[Collected data]

-- ==== Sys2Proof/Machine/Dispatch.lean ====
section
/-! DEFINITION. One arm for each command: its meaning. -/

namespace Sys2Proof.Machine

def exec (i : Instr) (s : State) : Host.Outcome State Fault Refusal :=
  match i with
  | .powerUp => Sys2Proof.Machine.execPowerUp s
  | .powerDown => Sys2Proof.Machine.execPowerDown s
  | .resetLow => Sys2Proof.Machine.execResetLow s
  | .resetRelease => Sys2Proof.Machine.execResetRelease s
  | .powerOnEnd straps => Sys2Proof.Machine.execPowerOnEnd straps s
  | .loadingEnd spoiledM spoiledL leads straps => Sys2Proof.Machine.execLoadingEnd spoiledM spoiledL leads straps s
  | .strapChange straps => Sys2Proof.Machine.execStrapChange straps s
  | .permissiveLoss p => Sys2Proof.Machine.execPermissiveLoss p s
  | .permissiveRestore p => Sys2Proof.Machine.execPermissiveRestore p s
  | .startButtonEdge b => Sys2Proof.Machine.execStartButtonEdge b s
  | .stopButtonEdge b => Sys2Proof.Machine.execStopButtonEdge b s
  | .meterAEdge m bHigh => Sys2Proof.Machine.execMeterAEdge m bHigh s
  | .meterBEdge m => Sys2Proof.Machine.execMeterBEdge m s
  | .verifyPulse k => Sys2Proof.Machine.execVerifyPulse k s
  | .tempReadStart bay => Sys2Proof.Machine.execTempReadStart bay s
  | .tempReadEnd bay reports => Sys2Proof.Machine.execTempReadEnd bay reports s
  | .checkingTimeout n => Sys2Proof.Machine.execCheckingTimeout n s
  | .sampleEvent n => Sys2Proof.Machine.execSampleEvent n s
  | .strokeTimeEnd k => Sys2Proof.Machine.execStrokeTimeEnd k s
  | .verifyTailEnd k => Sys2Proof.Machine.execVerifyTailEnd k s
  | .settleExpiry n => Sys2Proof.Machine.execSettleExpiry n s
  | .finishTimeout n => Sys2Proof.Machine.execFinishTimeout n s
  | .holdLimitExpiry load => Sys2Proof.Machine.execHoldLimitExpiry load s
  | .stationStatus payload => Sys2Proof.Machine.execStationStatus payload s
  | .readArm payload => Sys2Proof.Machine.execReadArm payload s
  | .stageLoad payload => Sys2Proof.Machine.execStageLoad payload s
  | .startLoad payload => Sys2Proof.Machine.execStartLoad payload s
  | .holdLoad payload => Sys2Proof.Machine.execHoldLoad payload s
  | .resumeLoad payload => Sys2Proof.Machine.execResumeLoad payload s
  | .amendPreset payload => Sys2Proof.Machine.execAmendPreset payload s
  | .abortLoad payload => Sys2Proof.Machine.execAbortLoad payload s
  | .readLoad payload => Sys2Proof.Machine.execReadLoad payload s
  | .retireLoad payload => Sys2Proof.Machine.execRetireLoad payload s
  | .listLoads payload => Sys2Proof.Machine.execListLoads payload s
  | .defineRecipe payload => Sys2Proof.Machine.execDefineRecipe payload s
  | .amendRecipe payload => Sys2Proof.Machine.execAmendRecipe payload s
  | .retireRecipe payload => Sys2Proof.Machine.execRetireRecipe payload s
  | .readRecipe payload => Sys2Proof.Machine.execReadRecipe payload s
  | .listRecipes payload => Sys2Proof.Machine.execListRecipes payload s
  | .clearAlarms payload => Sys2Proof.Machine.execClearAlarms payload s
  | .readSetting payload => Sys2Proof.Machine.execReadSetting payload s
  | .writeSetting payload => Sys2Proof.Machine.execWriteSetting payload s
  | .saveSettings payload => Sys2Proof.Machine.execSaveSettings payload s
  | .saveByteDone acked => Sys2Proof.Machine.execSaveByteDone acked s
  | .restart payload => Sys2Proof.Machine.execRestart payload s
  | .holdAll => Sys2Proof.Machine.execHoldAll s
  | .unknownRequest code payload => Sys2Proof.Machine.execUnknownRequest code payload s
  | .broadcastIgnored code payload => Sys2Proof.Machine.execBroadcastIgnored code payload s
  | .frameDiscard reason frame => Sys2Proof.Machine.execFrameDiscard reason frame s
  | .frameIdleTimeout frame => Sys2Proof.Machine.execFrameIdleTimeout frame s
  | .pendingFrameDiscard => Sys2Proof.Machine.execPendingFrameDiscard s
  | .replyBegin => Sys2Proof.Machine.execReplyBegin s
  | .replyEnd => Sys2Proof.Machine.execReplyEnd s
  | .linkSilence => Sys2Proof.Machine.execLinkSilence s
  | .frameForOtherStation mark begun => Sys2Proof.Machine.execFrameForOtherStation mark begun s

end Sys2Proof.Machine
end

**YOUR INSTRUCTIONS:** Only one stretch of the data above is needed. Restate it word for word, from the line containing "Sys2Proof.Machine.execAmendPreset payload s" through the line containing "Sys2Proof.Machine.execReadRecipe payload s", both ends included.

**TASK RESULT:**
  | .amendPreset payload => Sys2Proof.Machine.execAmendPreset payload s
  | .abortLoad payload => Sys2Proof.Machine.execAbortLoad payload s
  | .readLoad payload => Sys2Proof.Machine.execReadLoad payload s
  | .retireLoad payload => Sys2Proof.Machine.execRetireLoad payload s
  | .listLoads payload => Sys2Proof.Machine.execListLoads payload s
  | .defineRecipe payload => Sys2Proof.Machine.execDefineRecipe payload s
  | .amendRecipe payload => Sys2Proof.Machine.execAmendRecipe payload s
  | .retireRecipe payload => Sys2Proof.Machine.execRetireRecipe payload s
  | .readRecipe payload => Sys2Proof.Machine.execReadRecipe payload s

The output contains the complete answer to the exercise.